I have decided to give these little photos a new life and shoot them again with a digital camera, enlarge them and cover all the faces with red embroidery, first technically to cover their identity, make them unrecognizable and anonymous, by erasing their identity they become like marionettes all alike and we can concentrate on their body attitude and the way they are dressed up, their posture and the fashionable looks of their time. These members of one family become like corps with no faces like Mummies of an ancient time. In ancient Egypt they believed that when a person died it was the beginning of a long journey for her, therefore they believed the body should be preserved, wrapped up in many layers of resin coated linen cloth to keep the moist away and prevent the body from decomposing after death.
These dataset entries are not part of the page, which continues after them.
-- ==== Sys2Proof/Laws/SoundCanopy.lean ====
section
/-! SUPPORT. Every operation of Canopy.lean keeps a hub sound. -/

set_option linter.unusedTactic false
set_option linter.unreachableTactic false
set_option linter.unusedVariables false

namespace Sys2Proof.Machine

theorem reachDrop_sound (handle : ℕ) (h : Hub) (hp_h : h.Sound) : (reachDrop handle h).Sound := by
  unfold reachDrop
  try dsimp only
  repeat' first | with_reducible assumption | with_reducible intro _ | (with_reducible apply sound_intro; dsimp only; with_reducible apply sound_elim) | split

theorem reachPut_sound (t : Translation) (h : Hub) (hp_h : h.Sound) : (reachPut t h).Sound := by
  unfold reachPut
  try dsimp only
  repeat' first | with_reducible assumption | with_reducible intro _ | (with_reducible apply sound_intro; dsimp only; with_reducible apply sound_elim) | split

theorem reachFill_sound (handle : ℕ) (fill : Option CFill) (h : Hub) (hp_h : h.Sound) : (reachFill handle fill h).Sound := by
  unfold reachFill
  try dsimp only
  repeat' first | with_reducible assumption | with_reducible intro _ | with_reducible apply reachPut_sound | (with_reducible apply sound_intro; dsimp only; with_reducible apply sound_elim) | split

theorem sendRequest_sound (dest : ℕ) (r : CReq) (h : Hub) (hp_h : h.Sound) : (sendRequest dest r h).2.Sound := by
  unfold sendRequest
  try dsimp only
  repeat' first | with_reducible assumption | with_reducible intro _ | with_reducible apply originate_sound | (with_reducible apply sound_intro; dsimp only; with_reducible apply sound_elim) | split

theorem sendResponse_sound (dest : ℕ) (gen : ℕ) (r : CResp) (h : Hub) (hp_h : h.Sound) : (sendResponse dest gen r h).Sound := by
  unfold sendResponse
  try dsimp only
  repeat' first | with_reducible assumption | with_reducible intro _ | with_reducible apply originate_sound | (with_reducible apply sound_intro; dsimp only; with_reducible apply sound_elim) | split

theorem hostWriteFailure_sound (address : ℕ) (requester : ℕ) (tag : ℕ) (status : ℕ) (h : Hub) (hp_h : h.Sound) : (hostWriteFailure address requester tag status h).Sound := by
  unfold hostWriteFailure
  try dsimp only
  repeat' first | with_reducible assumption | with_reducible intro _ | with_reducible apply bump_sound | with_reducible apply raiseEvent_sound | with_reducible apply pushLog_sound | (with_reducible apply sound_intro; dsimp only; with_reducible apply sound_elim) | split

theorem writeFailed_sound (r : CReq) (status : ℕ) (h : Hub) (hp_h : h.Sound) : (writeFailed r status h).Sound := by
  unfold writeFailed
  try dsimp only
  repeat' first | with_reducible assumption | with_reducible intro _ | with_reducible apply raiseEvent_sound | with_reducible apply pushLog_sound | with_reducible apply hostWriteFailure_sound | (with_reducible apply sound_intro; dsimp only; with_reducible apply sound_elim) | split

theorem hostDeliver_sound (x : HostRead) (h : Hub) (hp_h : h.Sound) : (hostDeliver x h).Sound := by
  unfold hostDeliver
  try dsimp only
  repeat' first | with_reducible assumption | with_reducible intro _ | with_reducible apply whenDo_sound | with_reducible apply bump_sound | with_reducible apply answered_sound | (with_reducible apply sound_intro; dsimp only; with_reducible apply sound_elim) | split

theorem hostDeliverAll_sound (h : Hub) (hp_h : h.Sound) : (hostDeliverAll h).Sound := by
  unfold hostDeliverAll
  try dsimp only
  repeat' first | with_reducible assumption | with_reducible intro _ | with_reducible apply forEach_sound | with_reducible apply hostDeliver_sound | (with_reducible apply sound_intro; dsimp only; with_reducible apply sound_elim) | split

theorem hostPieceDone_sound (tag : ℕ) (status : ℕ) (ws : List (Word × Bool)) (h : Hub) (hp_h : h.Sound) : (hostPieceDone tag status ws h).Sound := by
  unfold hostPieceDone
  try dsimp only
  repeat' first | with_reducible assumption | with_reducible intro _ | with_reducible apply bump_sound | with_reducible apply hostDeliverAll_sound | (with_reducible apply sound_intro; dsimp only; with_reducible apply sound_elim) | split

theorem reflexRefused_sound (reflex : ℕ) (h : Hub) (hp_h : h.Sound) : (reflexRefused reflex h).Sound := by
  unfold reflexRefused
  try dsimp only
  repeat' first | with_reducible assumption | with_reducible intro _ | with_reducible apply cycEvent_sound | (with_reducible apply sound_intro; dsimp only; with_reducible apply sound_elim) | split

theorem answerWrite_sound (r : Reply) (ok : Bool) (h : Hub) (hp_h : h.Sound) : (answerWrite r ok h).Sound := by
  unfold answerWrite
  try dsimp only
  repeat' first | with_reducible assumption | with_reducible intro _ | with_reducible apply whenDo_sound | with_reducible apply bump_sound | with_reducible apply originate_sound | (with_reducible apply sound_intro; dsimp only; with_reducible apply sound_elim) | split

theorem shadowDone_sound (tag : ℕ) (status : ℕ) (w : ShadowWrite) (h : Hub) (hp_h : h.Sound) : (shadowDone tag status w h).Sound := by
  unfold shadowDone
  try dsimp only
  repeat' first | with_reducible assumption | with_reducible intro _ | with_reducible apply answered_sound | with_reducible apply answerWrite_sound | with_reducible apply refuse_sound | (with_reducible apply sound_intro; dsimp only; with_reducible apply sound_elim) | split

theorem portDone_sound (r : CReq) (d : Done) (h : Hub) (hp_h : h.Sound) : (portDone r d h).Sound := by
  unfold portDone
  try dsimp only
  repeat' first | with_reducible assumption | with_reducible intro _ | with_reducible apply answered_sound | with_reducible apply shadowDone_sound | with_reducible apply hostPieceDone_sound | with_reducible apply reflexRefused_sound | (with_reducible apply sound_intro; dsimp only; with_reducible apply sound_elim) | split

theorem dropOut_sound (r : CReq) (h : Hub) (hp_h : h.Sound) : (dropOut r h).Sound := by
  unfold dropOut
  try dsimp only
  repeat' first | with_reducible assumption | with_reducible intro _ | (with_reducible apply sound_intro; dsimp only; with_reducible apply sound_elim) | split

theorem finish_sound (r : CReq) (d : Done) (h : Hub) (hp_h : h.Sound) : (finish r d h).Sound := by
  unfold finish
  try dsimp only
  repeat' first | with_reducible assumption | with_reducible intro _ | with_reducible apply whenDo_sound | with_reducible apply dropOut_sound | with_reducible apply reachDrop_sound | with_reducible apply writeFailed_sound | with_reducible apply portDone_sound | (with_reducible apply sound_intro; dsimp only; with_reducible apply sound_elim) | split

theorem transmit_sound (dest : ℕ) (r : CReq) (h : Hub) (hp_h : h.Sound) : (transmit dest r h).Sound := by
  unfold transmit
  try dsimp only
  repeat' first | with_reducible assumption | with_reducible intro _ | with_reducible apply whenDo_sound | with_reducible apply dropOut_sound | with_reducible apply bump_sound | with_reducible apply finish_sound | with_reducible apply sendRequest_sound | (with_reducible refine pair_sound ‹_ = (_, _)› ?_) | (with_reducible apply sound_intro; dsimp only; with_reducible apply sound_elim) | split

theorem staleAt_sound (r : CReq) (h : Hub) (hp_h : h.Sound) : (staleAt r h).Sound := by
  unfold staleAt
  try dsimp only
  repeat' first | with_reducible assumption | with_reducible intro _ | with_reducible apply bump_sound | with_reducible apply reachDrop_sound | with_reducible apply transmit_sound | (with_reducible apply sound_intro; dsimp only; with_reducible apply sound_elim) | split

theorem retryAt_sound (r : CReq) (h : Hub) (hp_h : h.Sound) : (retryAt r h).Sound := by
  unfold retryAt
  try dsimp only
  repeat' first | with_reducible assumption | with_reducible intro _ | with_reducible apply dropOut_sound | with_reducible apply bump_sound | (with_reducible apply sound_intro; dsimp only; with_reducible apply sound_elim) | split

theorem requesterGets_sound (r : CReq) (d : Done) (fill : Option CFill) (h : Hub) (hp_h : h.Sound) : (requesterGets r d fill h).Sound := by
  unfold requesterGets
  try dsimp only
  repeat' first | with_reducible assumption | with_reducible intro _ | with_reducible apply whenDo_sound | with_reducible apply finish_sound | with_reducible apply staleAt_sound | with_reducible apply retryAt_sound | with_reducible apply reachFill_sound | (with_reducible apply sound_intro; dsimp only; with_reducible apply sound_elim) | split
I certainly think that photography is a living evidence of its dead subjects. Therefore by “injecting” red thread into the photography paper I add a material that, like for the Mummies, preserve the photography, as a living material piece of an artistic document, that starts a journey in the eye of the viewer and goes beyond the photography and deals with the essence of the media itself. Now we have a series of unknown existences in a known historical period that lead me to asking myself many questions like: what is a Family Album? What is photography? What is the role of photography as a historical document? Can we trust it? What do people choose to show in their albums and what do they choose to omit? These are hard, disturbing questions dealing with truth, honesty, education to the next generation, memory and truthful history narrating.”